The certainty of the amount payable was not discussed in the judgment of this court in the John Burrows case, either as to principal or interest, simply because it was not considered to be in issue.
If the maker of such a note, as was considered in that case, pays part of the principal prior to maturity, he pro tanto discharges it and would be wise to have the partial discharge acknowledged in writing on the instrument. He would otherwise run the risk of paying twice should the note be delivered to a holder in due course, who would have no reason to presume that the maker has availed himself of the prepayment privilege.
With respect to the time of payment, such a note is even more certain than a note payable on demand since it states a definite date beyond which it cannot run.
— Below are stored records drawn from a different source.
-- ==== Sys2Proof/Machine/IlkCommit.lean ====
section
/-! DEFINITION. The Interlocking from the commit checks on (R66-R81, R446): the commit edge, what firmware
does on DONE, service, the journal's completion, home writes, replay, and the closures of handles. -/

namespace Sys2Proof.Machine

/-! ### What signal-box firmware does on DONE -/

/-- The components of the accepted Consist that have a section among `secs`. -/
def compsOf (s : State) (secs : List Nat) : List CompEntry :=
  (components s).filter (fun e => e.sections.any (fun n => secs.contains n))

/-- The components whose sections a transaction sets to points `p`. -/
def pointed (s : State) (rs : List ActRec) (p : Nat) : List CompEntry :=
  compsOf s ((rs.filter (fun r => r.kind == 2 && r.operand == p)).map (fun r => r.target))

/-- A fence of section `n` set (R194, R198), written by firmware. -/
def setFence (s : State) (n f base pages : Nat) (en : Bool) : State :=
  let s := s.fwL (Reg.SEC_FENCE_LEN n f) 20 0 pages
  s.fwL (Reg.SEC_FENCE_BASE n f) 31 0 (base / 4096 * 4096 + b2n en)

/-- The base of slot `x` of an image. -/
def Image.slot (i : Image) (x : Nat) : Nat := if x = 0 then i.slotA else i.slotB

/-- The fences over slot `x` of a component's images enabled or disabled (R198, R199). A section has two
fences, the first for the first of the component's images on it. -/
def fenceSlot (s : State) (e : CompEntry) (x : Nat) (en : Bool) : State :=
  e.sections.foldl (fun s n =>
    let is := e.images.filter (fun i => i.sec == n)
    (List.range (min is.length 2)).foldl (fun s f =>
      match is[f]? with
      | some i => if en then setFence s n f (i.slot x) (i.size / 4096) true
                  else s.fwL (Reg.SEC_FENCE_BASE n f) 0 0 0
      | none => s) s) s

/-- The extents of a section and bank freed by firmware's writes of their states (R146, R150, R199): one that is in use is
refused. -/
def freeBank (s : State) (n b : Nat) : State :=
  ((List.range 256).filter (fun x => extSection s x == n && extBank s x == b && extState s x != 0)).foldl
    (fun s x => if extInUse s x then extRefused s x 5 else moveExt s s.dutyOrigin x 0 0xF) s

/-- The cause with which slot `x` of component `c` failed at this start, or as an update's new slot; 0 where it failed with
none, as at a revert or at the start of a restore.
DESIGN CHOICE (log entry 102). -/
def slotFailed (s : State) (c x : Nat) : Nat :=
  match s.upd.failed.find? (fun p => p.1 == c && p.2.1 == x) with
  | some p => p.2.2
  | none => if s.bit Reg.RTB_UPD_STAT 6 = true ∧ s.fld Reg.RTB_UPD_STAT 5 0 = c then s.upd.fw.updCause.getD 0 else 0

/-- SIDING_SET, with the cause that firmware found, and SIDING_CLEARED for the flags of a record that changed (R202, R214). -/
def sidingEvents (s : State) (c : Nat) (old new : List Byte) : State :=
  [0, 1].foldl (fun s x =>
    if recFlag old (3 + x) = recFlag new (3 + x) then s
    else if recFlag new (3 + x) then s.fwLog Ev.SIDING_SET c (leBytes 1 x ++ leBytes 1 (slotFailed s c x))
    else s.fwLog Ev.SIDING_CLEARED c (leBytes 1 x)) s

/-- The answer owed for component `c` given (R207). -/
def updAnswer (s : State) (c status : Nat) (result : List Byte) : State :=
  let who := s.upd.who.filter (fun p => p.1 == c)
  let s := { s with upd := { s.upd with who := s.upd.who.filter (fun p => p.1 != c) } }
  who.foldl (fun s p => s.answer p.2.1 p.2.2 status result true) s

/-- The open update of component `c` closed. -/
def updClose (s : State) (c step : Nat) : State :=
  if s.bit Reg.RTB_UPD_STAT 6 = true ∧ s.fld Reg.RTB_UPD_STAT 5 0 = c then
    (s.fwL Reg.RTB_UPD_STAT 10 8 step).fwL Reg.RTB_UPD_STAT 6 6 0
  else s

/-- The component manifest digest of a record's active slot; that of slot V is what firmware read there, and free where it
has read nothing.
DESIGN CHOICE (log entry 21). -/
def activeMd (s : State) (rec : List Byte) : List Byte × State :=
  if recActive rec < 2 then (recMd rec (recActive rec), s)
  else match s.upd.fw.vSlots.find? (fun p => p.1 == leAt rec 4 1) with
    | some p => (p.2.2, s)
    | none => s.freeBytes 48

/-- The SVN of a record's active slot.
DESIGN CHOICE (log entry 21). -/
def activeSvn (s : State) (rec : List Byte) : List Byte × State :=
  if recActive rec < 2 then (leBytes 4 (recSvn rec (recActive rec)), s)
  else match s.upd.fw.vSlots.find? (fun p => p.1 == leAt rec 4 1) with
    | some p => (leBytes 4 p.2.1, s)
    | none => s.freeBytes 4

/-- A measurement register extended by firmware (R306).
DESIGN CHOICE (log entry 21). -/
def fwExtend (s : State) (m : Nat) (v : List Byte) : State :=
  attLog (mregExtend s m v) Ev.MREG_EXTENDED 0 (leBytes 1 m ++ takePad 16 v)

/-- Whether component `c` has been accepted or held at this start (R179). -/
def compSettled (s : State) (c : Nat) : Bool := decide (2 ≤ compState s c)

/-- The extensions that need wait no longer, in ascending component order (R179). -/
def extendReady (s : State) : State :=
  (List.range 64).foldl (fun s c =>
    match s.upd.ext.find? (fun p => p.1 == c) with
    | none => s
    | some p =>
      if (components s).all (fun e => e.num % 8 != c % 8 || decide (c ≤ e.num) || compSettled s e.num) then
        fwExtend { s with upd := { s.upd with ext := s.upd.ext.filter (fun q => q.1 != c) } } (8 + c % 8) p.2
      else s) s

/-- The 56-byte value of R179 of component `c` in slot `x` (0xFF for none) waits to be extended. -/
def measureSlot (s : State) (c x : Nat) (svn md : List Byte) : State :=
  let v := leBytes 1 c ++ leBytes 1 x ++ [0, 0] ++ svn ++ takePad 48 md
  extendReady { s with upd := { s.upd with ext := s.upd.ext.filter (fun p => p.1 != c) ++ [(c, v)], mds := s.upd.mds.filter (fun p => p.1 != c) ++ [(c, takePad 48 md)] } }

/-- The value of an accepted component waits to be extended. -/
def measureComp (s : State) (c : Nat) (rec svn md : List Byte) : State := measureSlot s c (recActive rec) svn md

/-- Component `c` is held for want of a slot or of a vote: its value is extended with slot 0xFF, SVN 0 and no digest (R179,
R184). -/
def heldNoSlot (s : State) (c reason : Nat) : State := measureSlot (heldFail s c reason) c 0xFF (leBytes 4 0) []

/-- A component acceptance has committed (R178). A hold line that differs from the Consist keeps it held (R443). -/
def accepted (s : State) (c : Nat) (rec : List Byte) : State :=
  let v := activeSvn s rec
  let d := activeMd v.2 rec
  let s := d.2.fwLog Ev.COMPONENT_ACCEPTED c (leBytes 1 (recActive rec) ++ v.1 ++ d.1.take 28)
  let s := if s.upd.fw.mismatch.contains c then setCompState s c 5
    else if compState s c = 7 then s else setCompState s c 2
  let s := s.mapFw (fun f => { f with checks := f.checks.filter (fun k => k.comp != c), single := f.single.filter (· != c) })
  holdPrereq (measureComp (s.fwL (Reg.RTB_COMP c) 5 4 (recActive rec)) c rec v.1 d.1) (components s)
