-- ==== Sys2Proof/Machine/HostRows.lean ====
section
/-! DEFINITION. The commands of the host link: resets and the link, rings, interrupts, configuration requests, and the
host link requests (R267-R293). -/

namespace Sys2Proof.Machine

/-! ### Resets and the link (R270-R272) -/

/-- The link down for a cause (0 PERST_N, 1 hot reset, 2 surprise down, 3 PF0 FLR), with its PF0 reset.
DEDUCED (log entry 47). -/
def hostDown (s : State) (cause : Nat) : State :=
  let s := if cause = 0 ∧ s.bit Reg.HST_LINK 10 = false then
      hostVote (({ s with host := { s.host with perstSeq := s.evr.next } } : State).setBit Reg.HST_LINK 10 true)
    else s
  let s := if s.bit Reg.HST_LINK 9 then linkDown s cause else s
  pf0Reset s

/-- PF0_RESET (R270): PERST_N, hot reset or Data Link Layer down. -/
def execPf0Reset (cause : Fin 3) (s : State) : Out := actSettle s (fun s => hostDown s cause.val)

/-- PF0_FLR (R270): as a PF0 reset, with the link kept up. -/
def execPf0Flr (s : State) : Out := actSettle s (fun s => if s.bit Reg.HST_LINK 9 then pf0Reset s else s)

/-- An FLR of VF `n` (R270): its instance is reset, its function's own settings go. -/
def vfFlr (s : State) (n : Nat) : State :=
  if n = 0 ∨ hostMode s ≠ 1 ∨ s.host.vfEnable = false then s
  else
    let h := { s.host with bme := s.host.bme.filter (· != n), d3hot := s.host.d3hot.filter (· != n),
                           msix := s.host.msix.filter (fun m => m.1.1 != n) }
    instReset { s with host := h } n 1 none

/-- VF_FLR (R270). -/
def execVfFlr (vf : Fin 256) (s : State) : Out :=
  actSettle s (fun s => if s.bit Reg.HST_LINK 9 then vfFlr s vf.val else s)

/-- A function returns from D3hot (R270). -/
def toD0 (s : State) (fn : Nat) : State :=
  if s.host.d3hot.contains fn then
    let s := { s with host := { s.host with d3hot := s.host.d3hot.filter (· != fn) } }
    if fn = 0 then pf0Reset s else vfFlr s fn
  else s

/-- D3HOT_TO_D0 (R270): as an FLR of that function. -/
def execD3hotToD0 (fn : Fin 256) (s : State) : Out :=
  actSettle s (fun s => if s.bit Reg.HST_LINK 9 then toD0 s fn.val else s)

/-- LINK_UP (R267, R272): the link trains at a rate, width and mode of R267; PERST_N is high and HOST in RUN. -/
def execLinkUp (rate : Fin 7) (width : Fin 17) (flit : Bool) (s : State) : Out :=
  actSettle s (fun s =>
    if s.bit Reg.HST_LINK 10 = true ∨ s.bit Reg.HST_LINK 9 = true ∨ domState s 23 ≠ 0 ∨ rate = 0 ∨
       [1, 4, 8, 16].contains width.val = false ∨ (rate = 6 ∧ flit = false) then s
    else
      let s := s.setF Reg.HST_LINK 9 0 (rate.val + width.val * 2 ^ 3 + b2n flit * 2 ^ 8 + 2 ^ 9)
      stateInt (s.log Ev.LINK_UP .pf0 0 (leBytes 1 rate.val ++ leBytes 1 width.val ++ leBytes 1 (b2n flit))) 0)

/-- LINK_DOWN (R270, R272): a link that is up goes down. -/
def execLinkDown (cause : Fin 4) (s : State) : Out :=
  actSettle s (fun s => if s.bit Reg.HST_LINK 9 then hostDown s cause.val else s)

/-- PERST_N_RELEASE (R272, R386): PERST_N rises; WAKE_N is released, CLKREQ_N driven low and HOST's hardware vote
set. -/
def execPerstNRelease (s : State) : Out := actSettle s (fun s => hostVote (s.setBit Reg.HST_LINK 10 false))

/-- Whether a read for a cancelled item of instance `n` is still outstanding (R288). -/
def drains (s : State) (n : Nat) : Bool :=
  s.engines.any (fun p => p.2.item.any (fun i => i.dropped && fromInst n i.wb) && p.2.tags.any (fun t => !t.done))

/-- INSTANCE_RESET_DONE (R288, R289): the drain has ended, `us` µs after the reset's cause. -/
def execInstanceResetDone (n : Fin 1025) (us : Word) (s : State) : Out :=
  actSettle s (fun s => if drains s n.val then s else resetDone s n.val us.toNat)

/-- FEATURE_EVAL_DONE (R275). -/
def execFeatureEvalDone (n : Fin 1025) (s : State) : Out := actSettle s (fun s => featureEval s n.val)

/-! ### Rings and interrupts (R282-R285, R293) -/

/-- SQ_FETCH (R240, R283): what the reads of the entry, of its scatter list and of its expected block bring, and how a
failed one was answered. -/
def execSqFetch (n : Fin 1025) (entry list block : HostRead) (kind : Fin 4) (s : State) : Out :=
  actSettle s (fun s => sqFetch s n.val entry list block kind.val)

/-- CMD_FETCH (R285): the entry is taken from the ring; the request it carries is a command of its own. -/
def execCmdFetch (n : Fin 1025) (entry : HostRead) (kind : Fin 4) (s : State) : Out :=
  actSettle s (fun s => cmdFetch s n.val entry kind.val)

/-- CQ_POST (R283). -/
def execCqPost (n : Fin 1025) (s : State) : Out := actSettle s (fun s => cqPost s n.val)

/-- The host address that a ring access meets next: SQ, CQ, CMD, RSP, DIRTY. -/
def ringAddr (s : State) (n ring : Nat) : Nat :=
  if ring = 3 then s.rd64 (Reg.VIN_RSP_BASE_LO n) (Reg.VIN_RSP_BASE_HI n) + 64 * s.fld (Reg.VIN_RSP_TAIL n) 15 0
  else if ring = 4 then s.rd64 (Reg.VIN_DIRTY_BASE_LO n) (Reg.VIN_DIRTY_BASE_HI n) + 8 * s.fld (Reg.VIN_DIRTY_IDX n) 15 0
  else ringEntryAddr s n ring (s.fld (deviceReg n ring) 15 0)

/-- DMA_ERROR (R284): an error answers a ring access of an instance, which becomes FAILED; or, where `e` names an
engine, a read or write at `addr` for its item, which ends with READ_ERROR. -/
def execDmaError (n : Fin 1025) (ring : Fin 5) (e : Option (Fin 512)) (addr : Dword) (kind : Fin 4) (s : State) : Out :=
  actSettle s (fun s => match e with
    | none => ringFails s n.val ring.val (ringAddr s n.val ring.val) kind.val
    | some e =>
      match (s.engine e.val).item with
      | none => s
      | some i => itemReadError (dmaErrorEvent s (i.wb.owner.getD 0) addr.toNat kind.val 5) e.val)

/-- INT_COAL_TIMEOUT (R293): the oldest unsignalled entry of a source (0 CQ, 1 RSP, 3 DIRTY) has waited delay_us. -/
def execIntCoalTimeout (n : Fin 1025) (src : Fin 4) (s : State) : Out :=
  actSettle s (fun s =>
    if src = 2 ∨ (s.inst n.val).unsig src.val = 0 then s
    else intNow (s.setInst n.val ((s.inst n.val).setUnsig src.val 0)) n.val src.val)

/-! ### Configuration requests (R268, R270, R276, R293, R298) -/

/-- The identity that configuration reads of a function find (R268). -/
structure PciIdentity where
  vendor : Nat
  device : Nat
  classCode : Nat
  subVendor : Nat
  subsystem : Nat
  msixEntries : Nat
  serial : Option (List Byte)
deriving DecidableEq, Repr

/-- The identity of PF0 (0) or of a VF (R268): the Device Serial Number capability of PF0 holds bytes 0 to 7 of the device
serial number. -/
def pciIdentity (s : State) (fn : Nat) : PciIdentity :=
  if fn = 0 then ⟨0x1F3B, 0x8512, 0x120000, 0x1F3B, 0, 2048, some ((s.rdBytes (Reg.LCS_SERIAL 0) 4).take 8)⟩
  else ⟨0x1F3B, 0x8513, 0x120000, 0x1F3B, 0, 32, none⟩

/-- The size of a BAR in bytes (R269); 0 where the function has none there. -/
def barSize (fn bar : Nat) : Nat :=
  if fn = 0 then (if bar = 0 then 0x10000 else if bar = 2 then 0x800000 else if bar = 4 then 0x10000 else 0)
  else if bar = 0 then 0x4000 else if bar = 2 then 0x1000 else 0

/-- VF Enable and NumVFs written: clearing VF Enable destroys every VF instance (R280). NumVFs stands while VF Enable
is 1.
PRESUMED (log entry 48). -/
def cfgVfs (s : State) (enable : Bool) (num : Nat) : State :=
  let num' := if s.host.vfEnable then s.host.numVfs else min num 255
  let s' := { s with host := { s.host with vfEnable := enable, numVfs := num' } }
  if s.host.vfEnable = true ∧ enable = false ∧ hostMode s = 1 then
    ((List.range 256).filter (fun n => n != 0)).foldl (fun s n => instDestroy s n 2 none) s'
  else s'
There is no uncertainty as to the amount of principal payable: insofar as a holder in due course is concerned, the full amount is payable, less the amount of such prepayments as may have been acknowledged in writing on the instrument. As in the case of a note payable on demand, the amount of interest can be calculated at all times on the basis of the full amount of the principal or of what remains of it on the face of the document. It is true that a new prepayment on account of principal might be forthcoming and this creates a degree of uncertainty relating to the exact amount of interest that will ultimately be payable. But such uncertainty is of the same nature as the uncertainty of the amount of interest ultimately payable in the case of a note payable on demand, although it depends on the option of the maker, not the holder.
The note considered in the John Burrows case was thus sufficiently certain on its face with respect to its essential elements to comply with the requirements of negotiability."